By combining federal and provincial programs, a Quebec SME can dramatically cut its tax burden and fund a significant share of strategic initiatives.


How to Obtain a Tax Credit for Your Company

  1. Identify relevant credits. List programs applicable to your activities (R&D, investment, hiring, etc.) and location. Consult government websites (Canada Revenue Agency, Revenu Quebec) or advisors.

  2. Check eligibility criteria. Review company-size thresholds, eligible cost categories, project periods, and administrative requirements (e.g., prior attestations).

  3. Document expenses and projects. From project launch, track supporting documents— invoices, contracts, timesheets—linking each cost to the targeted credit.

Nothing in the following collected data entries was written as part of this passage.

/-- R89: every command, legal or illegal, produces exactly one response; RSP[31:16] is 0; DATA is there for a legal REG_READ or CHK_EVAL only
and is 0 with ERR_BAD_REG; the bytes are STATUS, COUNT, 0, 0, then DATA least significant byte first where there is one. -/
def Obligations.ExactlyOneResponsePerCommand : Prop :=
  ∀ (s : State) (c : Command) (rest : List Stimulus), s.pending = .command c :: rest →
    ∃ t r, step s = .next t ∧ t.replies = s.replies ++ [r] ∧
      r.response.rsp.extractLsb' 16 16 = 0#16 ∧
      (r.response.data.isSome = true ↔
        ∃ i, decode c = .ok i ∧ (instrOpcode i = .chkEval ∨ instrOpcode i = .regRead)) ∧
      (r.statusField = 0x81#8 → r.response.data = some 0#32) ∧
      (r.response.data = none → bytesOfResponse r.response = [r.statusField, r.countField, 0#8, 0#8]) ∧
      ∀ d, r.response.data = some d → bytesOfResponse r.response = [r.statusField, r.countField, 0#8, 0#8,
        d.extractLsb' 0 8, d.extractLsb' 8 8, d.extractLsb' 16 8, d.extractLsb' 24 8]

/-- The status codes each command can produce (R90); no other code is ever produced. -/
def Obligations.StatusCodesByCommand : Prop :=
  (∀ (s : State) (i : Instr), ∃ t r, exec i s = .next t ∧ t.replies = s.replies ++ [r] ∧
    r.statusField ∈ (match i with
      | .nop => [0x00#8]
      | .aInit => [0x00#8]
      | .aSubmit _ => [0x00#8, 0x01#8]
      | .aAckIn _ => [0x02#8, 0x03#8, 0x04#8]
      | .aTimeout => [0x00#8, 0x82#8]
      | .bInit => [0x00#8]
      | .bPktIn _ => [0x02#8, 0x05#8, 0x06#8, 0x07#8, 0x08#8]
      | .chkEval _ => [0x00#8, 0x02#8]
      | .regRead _ => [0x00#8, 0x81#8])) ∧
  ∀ s : State, ∃ t r, execIllegal s = .next t ∧ t.replies = s.replies ++ [r] ∧ r.statusField = 0x80#8

/-- R91: COUNT is the number of slots an ack's slide freed, of packets a timeout retransmitted, of payloads delivered, and 0 in every other
case; at most W + 1, which is at most 33, so it fits its 8 bits. -/
def Obligations.CountFieldCounts : Prop :=
  (∀ (s : State) (i : Instr), s.Inv → ∃ t r, exec i s = .next t ∧ t.replies = s.replies ++ [r] ∧
    r.countField.toNat ≤ s.par.w + 1 ∧ s.par.w + 1 ≤ 33 ∧
    r.countField.toNat = (match i with
      | .nop => 0
      | .aInit => 0
      | .aSubmit _ => 0
      | .aAckIn _ => s.a.windowcount - t.a.windowcount
      | .aTimeout => (sentByA r.events).length
      | .bInit => 0
      | .bPktIn _ => (deliveredPayloads r.events).length
      | .chkEval _ => 0
      | .regRead _ => 0)) ∧
  ∀ s : State, ∃ t r, execIllegal s = .next t ∧ t.replies = s.replies ++ [r] ∧ r.countField = 0#8

/-- The replies are a history (20_memory.md R70, the model's own record of it, log entry 6): every step keeps all earlier replies, so every
event of an earlier command precedes every event of a later one, and adds at most one. -/
def Obligations.EventsOfEarlierCommandsComeFirst : Prop :=
  ∀ s t : State, step s = .next t →
    (t.replies = s.replies ∧ t.emitted = s.emitted) ∨
      ∃ r, t.replies = s.replies ++ [r] ∧ t.emitted = s.emitted ++ r.events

For R&D, keep lab books and technical reports.

  4. Prepare required forms. Complete specific forms with your tax return (e.g., federal T661 for SR&ED; Revenu Quebec forms for each credit). A tax professional can optimize filings.

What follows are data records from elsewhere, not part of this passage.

-- ==== Sys2Proof/Laws/State.lean ====
section
/-! SUPPORT. One lemma per field for every update of the state, true by rfl, so that no later proof unfolds a record update; and the fields
of a response word and of STATUS. -/

namespace Sys2Proof.Machine

/-! ## `State.respond` -/

@[simp] theorem State.respond_par (s : State) (st : Status) (n : Nat) (d : Option Word) (evs : List Event) :
    (s.respond st n d evs).par = s.par := rfl
@[simp] theorem State.respond_a (s : State) (st : Status) (n : Nat) (d : Option Word) (evs : List Event) :
    (s.respond st n d evs).a = s.a := rfl
@[simp] theorem State.respond_tmrArmed (s : State) (st : Status) (n : Nat) (d : Option Word) (evs : List Event) :
    (s.respond st n d evs).tmrArmed = s.tmrArmed := rfl
@[simp] theorem State.respond_b (s : State) (st : Status) (n : Nat) (d : Option Word) (evs : List Event) :
    (s.respond st n d evs).b = s.b := rfl
@[simp] theorem State.respond_cnt (s : State) (st : Status) (n : Nat) (d : Option Word) (evs : List Event) :
    (s.respond st n d evs).cnt = s.cnt := rfl
@[simp] theorem State.respond_err (s : State) (st : Status) (n : Nat) (d : Option Word) (evs : List Event) :
    (s.respond st n d evs).err = s.err := rfl
@[simp] theorem State.respond_pending (s : State) (st : Status) (n : Nat) (d : Option Word) (evs : List Event) :
    (s.respond st n d evs).pending = s.pending := rfl
@[simp] theorem State.respond_replies (s : State) (st : Status) (n : Nat) (d : Option Word) (evs : List Event) :
    (s.respond st n d evs).replies = s.replies ++ [⟨⟨responseWord st n, d⟩, evs⟩] := rfl

/-! ## `State.raise` -/

@[simp] theorem State.raise_par (s : State) (x : IfError) (d : Option Word) :
    (s.raise x d).par = s.par := rfl
@[simp] theorem State.raise_a (s : State) (x : IfError) (d : Option Word) :
    (s.raise x d).a = s.a := rfl
@[simp] theorem State.raise_tmrArmed (s : State) (x : IfError) (d : Option Word) :
    (s.raise x d).tmrArmed = s.tmrArmed := rfl
@[simp] theorem State.raise_b (s : State) (x : IfError) (d : Option Word) :
    (s.raise x d).b = s.b := rfl
@[simp] theorem State.raise_cnt (s : State) (x : IfError) (d : Option Word) :
    (s.raise x d).cnt = s.cnt := rfl
@[simp] theorem State.raise_err (s : State) (x : IfError) (d : Option Word) :
    (s.raise x d).err = setSticky x s.err := rfl
@[simp] theorem State.raise_pending (s : State) (x : IfError) (d : Option Word) :
    (s.raise x d).pending = s.pending := rfl
@[simp] theorem State.raise_replies (s : State) (x : IfError) (d : Option Word) :
    (s.raise x d).replies = s.replies ++ [⟨⟨responseWord (errorStatus x) 0, d⟩, []⟩] := rfl

/-! ## `State.offer` -/

@[simp] theorem State.offer_par (s : State) (x : Stimulus) :
    (s.offer x).par = s.par := rfl
@[simp] theorem State.offer_a (s : State) (x : Stimulus) :
    (s.offer x).a = s.a := rfl
@[simp] theorem State.offer_tmrArmed (s : State) (x : Stimulus) :
    (s.offer x).tmrArmed = s.tmrArmed := rfl
@[simp] theorem State.offer_b (s : State) (x : Stimulus) :
    (s.offer x).b = s.b := rfl
@[simp] theorem State.offer_cnt (s : State) (x : Stimulus) :
    (s.offer x).cnt = s.cnt := rfl
@[simp] theorem State.offer_err (s : State) (x : Stimulus) :
    (s.offer x).err = s.err := rfl
@[simp] theorem State.offer_pending (s : State) (x : Stimulus) :
    (s.offer x).pending = x :: s.pending := rfl
@[simp] theorem State.offer_replies (s : State) (x : Stimulus) :
    (s.offer x).replies = s.replies := rfl

/-! ## `State.taken` -/

@[simp] theorem State.taken_par (s : State) (rest : List Stimulus) :
    (s.taken rest).par = s.par := rfl
@[simp] theorem State.taken_a (s : State) (rest : List Stimulus) :
    (s.taken rest).a = s.a := rfl
@[simp] theorem State.taken_tmrArmed (s : State) (rest : List Stimulus) :
    (s.taken rest).tmrArmed = s.tmrArmed := rfl
@[simp] theorem State.taken_b (s : State) (rest : List Stimulus) :
    (s.taken rest).b = s.b := rfl
@[simp] theorem State.taken_cnt (s : State) (rest : List Stimulus) :
    (s.taken rest).cnt = s.cnt := rfl
@[simp] theorem State.taken_err (s : State) (rest : List Stimulus) :
    (s.taken rest).err = s.err := rfl
@[simp] theorem State.taken_pending (s : State) (rest : List Stimulus) :
    (s.taken rest).pending = rest := rfl
@[simp] theorem State.taken_replies (s : State) (rest : List Stimulus) :
    (s.taken rest).replies = s.replies := rfl

/-! ## `State.answered` -/

@[simp] theorem State.answered_par (s : State) (rsp : Word) (d : Option Word) :
    (s.answered rsp d).par = s.par := rfl
@[simp] theorem State.answered_a (s : State) (rsp : Word) (d : Option Word) :
    (s.answered rsp d).a = s.a := rfl
@[simp] theorem State.answered_tmrArmed (s : State) (rsp : Word) (d : Option Word) :
    (s.answered rsp d).tmrArmed = s.tmrArmed := rfl
@[simp] theorem State.answered_b (s : State) (rsp : Word) (d : Option Word) :
    (s.answered rsp d).b = s.b := rfl
@[simp] theorem State.answered_cnt (s : State) (rsp : Word) (d : Option Word) :
    (s.answered rsp d).cnt = s.cnt := rfl
@[simp] theorem State.answered_err (s : State) (rsp : Word) (d : Option Word) :
    (s.answered rsp d).err = s.err := rfl
@[simp] theorem State.answered_pending (s : State) (rsp : Word) (d : Option Word) :
    (s.answered rsp d).pending = s.pending := rfl
@[simp] theorem State.answered_replies (s : State) (rsp : Word) (d : Option Word) :
    (s.answered rsp d).replies = s.replies ++ [⟨⟨rsp, d⟩, []⟩] := rfl

/-! ## `State.hardReset` -/

@[simp] theorem State.hardReset_par (s : State) :
    (s.hardReset).par = s.par := rfl
@[simp] theorem State.hardReset_a (s : State) :
    (s.hardReset).a = Sender.reset s.par := rfl
@[simp] theorem State.hardReset_tmrArmed (s : State) :
    (s.hardReset).tmrArmed = false := rfl
@[simp] theorem State.hardReset_b (s : State) :
    (s.hardReset).b = Receiver.reset s.par := rfl
@[simp] theorem State.hardReset_cnt (s : State) :
    (s.hardReset).cnt = Counters.zero := rfl
@[simp] theorem State.hardReset_err (s : State) :
    (s.hardReset).err = Sticky.clear := rfl
@[simp] theorem State.hardReset_pending (s : State) :
    (s.hardReset).pending = s.pending := rfl
@[simp] theorem State.hardReset_replies (s : State) :
    (s.hardReset).replies = s.replies := rfl

/-! ## Response words (30_encoding.md R89) -/

/-- RSP[7:0] is the status code. -/
@[simp] theorem responseWord_status (st : Status) (n : Nat) : (responseWord st n).extractLsb' 0 8 = statusCode st := by
  apply BitVec.eq_of_getLsbD_eq
  intro i hi
  simp only [responseWord, BitVec.getLsbD_append, BitVec.getLsbD_extractLsb']
  split_ifs <;> first | omega | (rw [decide_eq_true hi, Bool.true_and]; congr 1; omega)

/-- RSP[15:8] is the count. -/
@[simp] theorem responseWord_count (st : Status) (n : Nat) : (responseWord st n).extractLsb' 8 8 = BitVec.ofNat 8 n := by
  apply BitVec.eq_of_getLsbD_eq
  intro i hi
  simp only [responseWord, BitVec.getLsbD_append, BitVec.getLsbD_extractLsb']
  split_ifs <;> first | omega | (rw [decide_eq_true hi, Bool.true_and]; congr 1; omega)

/-- RSP[31:16] is 0. -/
@[simp] theorem responseWord_upper (st : Status) (n : Nat) : (responseWord st n).extractLsb' 16 16 = 0#16 := by
  apply BitVec.eq_of_getLsbD_eq
  intro i hi
  simp only [responseWord, BitVec.getLsbD_append, BitVec.getLsbD_extractLsb']
  split_ifs <;> first | omega | simp

/-- The response word as a number. -/
theorem responseWord_eq_ofNat (st : Status) {n : Nat} (h : n < 256) :
    responseWord st n = BitVec.ofNat 32 (256 * n + (statusCode st).toNat) := by
  apply BitVec.eq_of_toNat_eq
  have hs := (statusCode st).isLt
  simp only [responseWord, BitVec.toNat_append, BitVec.toNat_ofNat]
  rw [Nat.zero_mod, Nat.zero_shiftLeft, Nat.zero_or, Nat.shiftLeft_eq, Nat.mod_eq_of_lt (show n < 2 ^ 8 by omega), Nat.mul_comm n,
    ← Nat.two_pow_add_eq_or_of_lt hs, Nat.mod_eq_of_lt (by omega)]

/-- No two statuses share a code (R90). -/
theorem statusCode_injective {x y : Status} (h : statusCode x = statusCode y) : x = y := by
  revert h
  cases x <;> cases y <;> decide

/-! ## STATUS (10_state.md R35) -/

/-- The fields of STATUS. -/
theorem statusReg_fields (armed : Bool) (e : Sticky) :
    (statusReg armed e).getLsbD 0 = armed ∧ (statusReg armed e).getLsbD 1 = e.illegal ∧
    (statusReg armed e).getLsbD 2 = e.badReg ∧ (statusReg armed e).getLsbD 3 = e.timer ∧
    (statusReg armed e).extractLsb' 4 28 = 0#28 := by
  obtain ⟨x, y, z⟩ := e
  revert armed x y z
  decide

end Sys2Proof.Machine
end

  5. Meet deadlines. Generally, file credit forms with the corporate tax return or within 12–18 months of year-end (SR&ED allows an 18-month extension). Late submissions forfeit the credit.

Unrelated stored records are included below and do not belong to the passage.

/-- The events of one more reply stand behind those of all earlier ones. -/
theorem State.emitted_of_replies {s t : State} {r : Reply} (h : t.replies = s.replies ++ [r]) :
    t.emitted = s.emitted ++ r.events := by
  unfold State.emitted
  rw [h, List.flatMap_append, List.flatMap_singleton]

/-- Settles O15: an idle step and a reset add nothing to the record, a command, legal or not, adds one reply at its end. -/
theorem eventsOfEarlierCommandsComeFirst : Obligations.EventsOfEarlierCommandsComeFirst := by
  intro s t hs
  rcases step_cases s with ⟨-, he⟩ | ⟨rest, -, he⟩ | ⟨c, rest, i, -, -, he⟩ | ⟨c, rest, e, -, -, he⟩ <;> rw [he] at hs
  · cases hs
    exact .inl ⟨rfl, rfl⟩
  · cases hs
    exact .inl ⟨rfl, rfl⟩
  · obtain ⟨t', st, n, d, evs, hnext, hr, -⟩ := exec_reply i (s.taken rest)
    rw [hnext] at hs
    cases hs
    exact .inr ⟨_, hr, State.emitted_of_replies (s := s) hr⟩
  · cases hs
    exact .inr ⟨_, rfl, State.emitted_of_replies (s := s) rfl⟩

/-- While the window has room, the slot behind its newest entry is not live: `wslot` repeats no slot below W (R27, R61). -/
theorem Sender.wslot_windowcount_not_live {a : Sender} {w : Nat} (hf : a.windowfirst < w) (hc : a.windowcount < w) :
    a.live w (a.wslot w a.windowcount) = false := by
  rw [← Bool.not_eq_true, Sender.live_iff_wslot hf hc.le (Sender.wslot_lt (by omega) _)]
  rintro ⟨i, hi, heq⟩
  exact hi.ne' (Sender.wslot_inj hf hc (hi.trans hc) heq)

/-- Settles O23: `Sender.insert_slot` names the slot, and with room no live entry has it. -/
theorem nextInsertionSlotIsTheFirstFreeOne : Obligations.NextInsertionSlotIsTheFirstFreeOne := by
  intro s hinv
  obtain ⟨-, ha, -⟩ := hinv
  obtain ⟨⟨-, -, hf, -⟩, -⟩ := id ha
  have hslot := Sender.insert_slot (Sender.inv_pre ha)
  exact ⟨hslot, fun hc => hslot ▸ Sender.wslot_windowcount_not_live hf hc⟩

end Sys2Proof.Machine

/-! The size of every event (20_memory.md R62, R67, 30_encoding.md R93): payloads of 20 bytes in, payloads of 20 bytes out. -/

namespace Sys2Proof.Machine

/-! ## The operands -/

/-- Every decoded command is well-formed: its operand has the length R83 gives its opcode. -/
theorem wf_of_decode {c : Command} {i : Instr} (h : decode c = .ok i) : i.wf = true := by
  obtain ⟨o, -, -, -, -, hlen, rfl⟩ := decode_eq_ok.1 h
  have hpkt : c.opnd.length = 32 → (packetOfBytes c.opnd).wf = true := fun h32 => (packetLayout.2 _ h32).1
  cases o with
  | nop => rfl
  | aInit => rfl
  | aSubmit => exact beq_iff_eq.2 hlen
  | aAckIn => exact hpkt hlen
  | aTimeout => rfl
  | bInit => rfl
  | bPktIn => exact hpkt hlen
  | chkEval => exact hpkt hlen
  | regRead => rfl

/-! ## The slot arrays -/

/-- Every packet of A.WBUF has 20 payload bytes. -/
def Sender.PayloadsOk (a : Sender) : Prop := ∀ p, p ∈ a.wbuf → p.payload.length = Config.payloadLen

/-- Every slot of B.RBUF has 20 payload bytes. -/
def Receiver.PayloadsOk (b : Receiver) : Prop := ∀ sl, sl ∈ b.rbuf → sl.payload.length = Config.payloadLen

theorem State.payloadsOk_iff {s : State} : s.PayloadsOk ↔ s.a.PayloadsOk ∧ s.b.PayloadsOk := Iff.rfl

/-- What holds of a list's elements and of the default holds of every element read from it. -/
theorem forall_getD {α : Type} {P : α → Prop} {l : List α} {d : α} (hl : ∀ x, x ∈ l → P x) (hd : P d) (k : Nat) : P (l.getD k d) := by
  rw [List.getD_eq_getElem?_getD]
  cases h : l[k]? with
  | none => exact hd
  | some x => exact hl x (List.mem_of_getElem? h)

/-- A write keeps what holds of a list's elements and of the element written. -/
theorem forall_mem_set {α : Type} {P : α → Prop} {l : List α} {x : α} (hl : ∀ y, y ∈ l → P y) (hx : P x) (k : Nat) :
    ∀ y, y ∈ l.set k x → P y := by
  intro y hy
  rcases List.mem_or_eq_of_mem_set hy with h | rfl
  · exact hl y h
  · exact hx

theorem Sender.packet_payload {a : Sender} (h : a.PayloadsOk) (k : Nat) : (a.packet k).payload.length = Config.payloadLen :=
  forall_getD (P := fun p : Packet => p.payload.length = Config.payloadLen) h rfl k

theorem Receiver.slot_payload {b : Receiver} (h : b.PayloadsOk) (k : Nat) : (b.slot k).payload.length = Config.payloadLen :=
  forall_getD (P := fun sl : Slot => sl.payload.length = Config.payloadLen) h rfl k

theorem Sender.insert_payloadsOk {a : Sender} {p : Packet} (h : a.PayloadsOk) (hp : p.payload.length = Config.payloadLen) (w s : Nat) :
    (a.insert w s p).PayloadsOk :=
  forall_mem_set h hp _

theorem Sender.afterAck_payloadsOk {a : Sender} (h : a.PayloadsOk) (w : Nat) (n : Word) : (a.afterAck w n).1.PayloadsOk := by
  unfold Sender.PayloadsOk
  rw [(Sender.afterAck_frame a w n).1]
  exact h

theorem Receiver.store_payloadsOk {b : Receiver} {d : Payload} (h : b.PayloadsOk) (hd : d.length = Config.payloadLen) (k seq : Nat) :
    (b.store k seq d).PayloadsOk :=
  forall_mem_set h hd _

theorem Receiver.pop_payloadsOk {b : Receiver} (h : b.PayloadsOk) (s k : Nat) : (b.pop s k).PayloadsOk := by
  have hk : ({ b.slot k with valid := false } : Slot).payload.length = Config.payloadLen := Receiver.slot_payload h k
  exact forall_mem_set (P := fun sl : Slot => sl.payload.length = Config.payloadLen) h hk k

theorem Receiver.init_payloadsOk {b : Receiver} (h : b.PayloadsOk) (x : BitVec 1) : (b.init x).PayloadsOk :=
  List.forall_mem_map.2 h

/-- A drain keeps the payloads and delivers payloads of 20 bytes only. -/
theorem Receiver.drain_payloadsOk {s : Nat} : ∀ {n : Nat} {b : Receiver}, b.PayloadsOk →
    (Receiver.drain s n b).1.PayloadsOk ∧ ∀ d, d ∈ (Receiver.drain s n b).2 → d.length = Config.payloadLen
  | 0, b, h => ⟨h, fun d hd => absurd hd List.not_mem_nil⟩
  | n + 1, b, h => by
    cases hf : b.findExpected with
    | none =>
      rw [Receiver.drain_of_none hf]
      exact ⟨h, fun d hd => absurd hd List.not_mem_nil⟩
    | some k =>
      rw [Receiver.drain_of_some hf]
      obtain ⟨hb, hds⟩ := Receiver.drain_payloadsOk (s := s) (n := n) (Receiver.pop_payloadsOk h s k)
      exact ⟨hb, List.forall_mem_cons.2 ⟨Receiver.slot_payload h k, hds⟩⟩

theorem Receiver.deliverAndDrain_payloadsOk {b : Receiver} {d : Payload} (h : b.PayloadsOk) (hd : d.length = Config.payloadLen) (s : Nat) :
    (b.deliverAndDrain s d).1.PayloadsOk ∧ ∀ x, x ∈ (b.deliverAndDrain s d).2 → x.length = Config.payloadLen := by
  obtain ⟨hb, hds⟩ := Receiver.drain_payloadsOk (s := s) (n := b.rbuf.length) (b := b.advance s) h
  exact ⟨hb, List.forall_mem_cons.2 ⟨hd, hds⟩⟩

/-! ## The events -/

/-- The payload an event carries, within a packet or alone, has 20 bytes. -/
def Event.PayloadOk : Event → Prop
  | .txA p => p.payload.length = Config.payloadLen
  | .txB p => p.payload.length = Config.payloadLen
  | .deliver d => d.length = Config.payloadLen
  | .tmrStart _ => True
  | .tmrStop => True

/-- Every event of a list carries 20 payload bytes, if any. -/
def EventsOk (evs : List Event) : Prop := ∀ e, e ∈ evs → e.PayloadOk

theorem eventsOk_nil : EventsOk [] := List.forall_mem_nil _

theorem eventsOk_cons {e : Event} {evs : List Event} (he : e.PayloadOk) (h : EventsOk evs) : EventsOk (e :: evs) :=
  List.forall_mem_cons.2 ⟨he, h⟩

theorem eventsOk_append {xs ys : List Event} (hx : EventsOk xs) (hy : EventsOk ys) : EventsOk (xs ++ ys) :=
  List.forall_mem_append.2 ⟨hx, hy⟩

theorem eventsOk_stopEvents (armed : Bool) : EventsOk (stopEvents armed) := by
  cases armed
  · exact eventsOk_nil
  · exact eventsOk_cons trivial eventsOk_nil

theorem eventsOk_startEvents (par : Params) (start : Bool) : EventsOk (startEvents par start) := by
  cases start
  · exact eventsOk_nil
  · exact eventsOk_cons trivial eventsOk_nil

theorem eventsOk_resent {a : Sender} (h : a.PayloadsOk) (l : List Nat) : EventsOk (l.map (fun k => Event.txA (a.packet k))) :=
  List.forall_mem_map.2 (fun k _ => Sender.packet_payload h k)

theorem eventsOk_deliveries {ds : List Payload} (h : ∀ d, d ∈ ds → d.length = Config.payloadLen) : EventsOk (ds.map Event.deliver) :=
  List.forall_mem_map.2 h

/-- The acknowledgment carries 20 bytes of ACK_FILL (R172). -/
theorem payloadOk_ack (par : Params) (n : BitVec 1) (q : Word) : (Event.txB (ackPacket par n q)).PayloadOk := List.length_replicate

/-! ## Every command -/

/-- A command goes on with stored payloads of 20 bytes and one reply whose events carry 20 payload bytes, if any. -/
def KeepsPayloads (i : Instr) (s : State) : Prop :=
  ∃ t r, exec i s = .next t ∧ t.replies = s.replies ++ [r] ∧ t.PayloadsOk ∧ EventsOk r.events

theorem exec_aSubmit_payloads {s : State} {m : Message} (hm : m.length = Config.payloadLen) (h : s.PayloadsOk) :
    KeepsPayloads (.aSubmit m) s := by
  by_cases hc : s.a.windowcount = s.par.w
  · exact ⟨_, _, exec_aSubmit_full hc, rfl, h, eventsOk_nil⟩
  · obtain ⟨ha, hb⟩ := State.payloadsOk_iff.1 h
    have hp : (dataPacket s.par s.a.nextseqnum m).payload.length = Config.payloadLen := hm
    exact ⟨_, _, exec_aSubmit_room hc, rfl, ⟨Sender.insert_payloadsOk ha hp _ _, hb⟩, eventsOk_cons hp (eventsOk_startEvents _ _)⟩

theorem exec_aAckIn_payloads {s : State} (p : Packet) (h : s.PayloadsOk) : KeepsPayloads (.aAckIn p) s := by
  cases hcor : corrupt s.par p with
  | true => exact ⟨_, _, exec_aAckIn_corrupt hcor, rfl, h, eventsOk_nil⟩
  | false =>
    obtain ⟨ha, hb⟩ := State.payloadsOk_iff.1 h
    exact ⟨_, _, exec_aAckIn_valid hcor, rfl, ⟨Sender.afterAck_payloadsOk ha _ _, hb⟩,
      eventsOk_append (eventsOk_stopEvents _) (eventsOk_startEvents _ _)⟩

  6. Respond to follow-ups. Authorities may request additional information before granting the credit (tax reduction or refund) within weeks or months.

Professional guidance is advisable for complex programs.


Conclusion

Corporate tax credits in 2025 are vital financial levers for stimulating investment, innovation, and growth in Canadian businesses. Whether emerging or established, most companies can benefit from at least one credit—be it for R&D, capital investment, workforce training, or green innovation. By intelligently combining federal and provincial incentives, firms can secure substantial tax reductions—or even net refunds—to finance strategic projects. Staying alert to budget announcements and program updates is crucial, as governments regularly adjust these measures.Ultimately, business tax credits empower companies to grow, innovate, and stay competitive while advancing public-interest goals (job creation, technological progress, ecological transition). If you are planning a major project—developing a new product, investing in equipment, training staff, or cutting your carbon footprint—be sure to explore available tax credits. The savings could be decisive for the long-term success of your initiatives. Consult a tax professional to maximize the benefits your company is entitled to in 2025 and beyond.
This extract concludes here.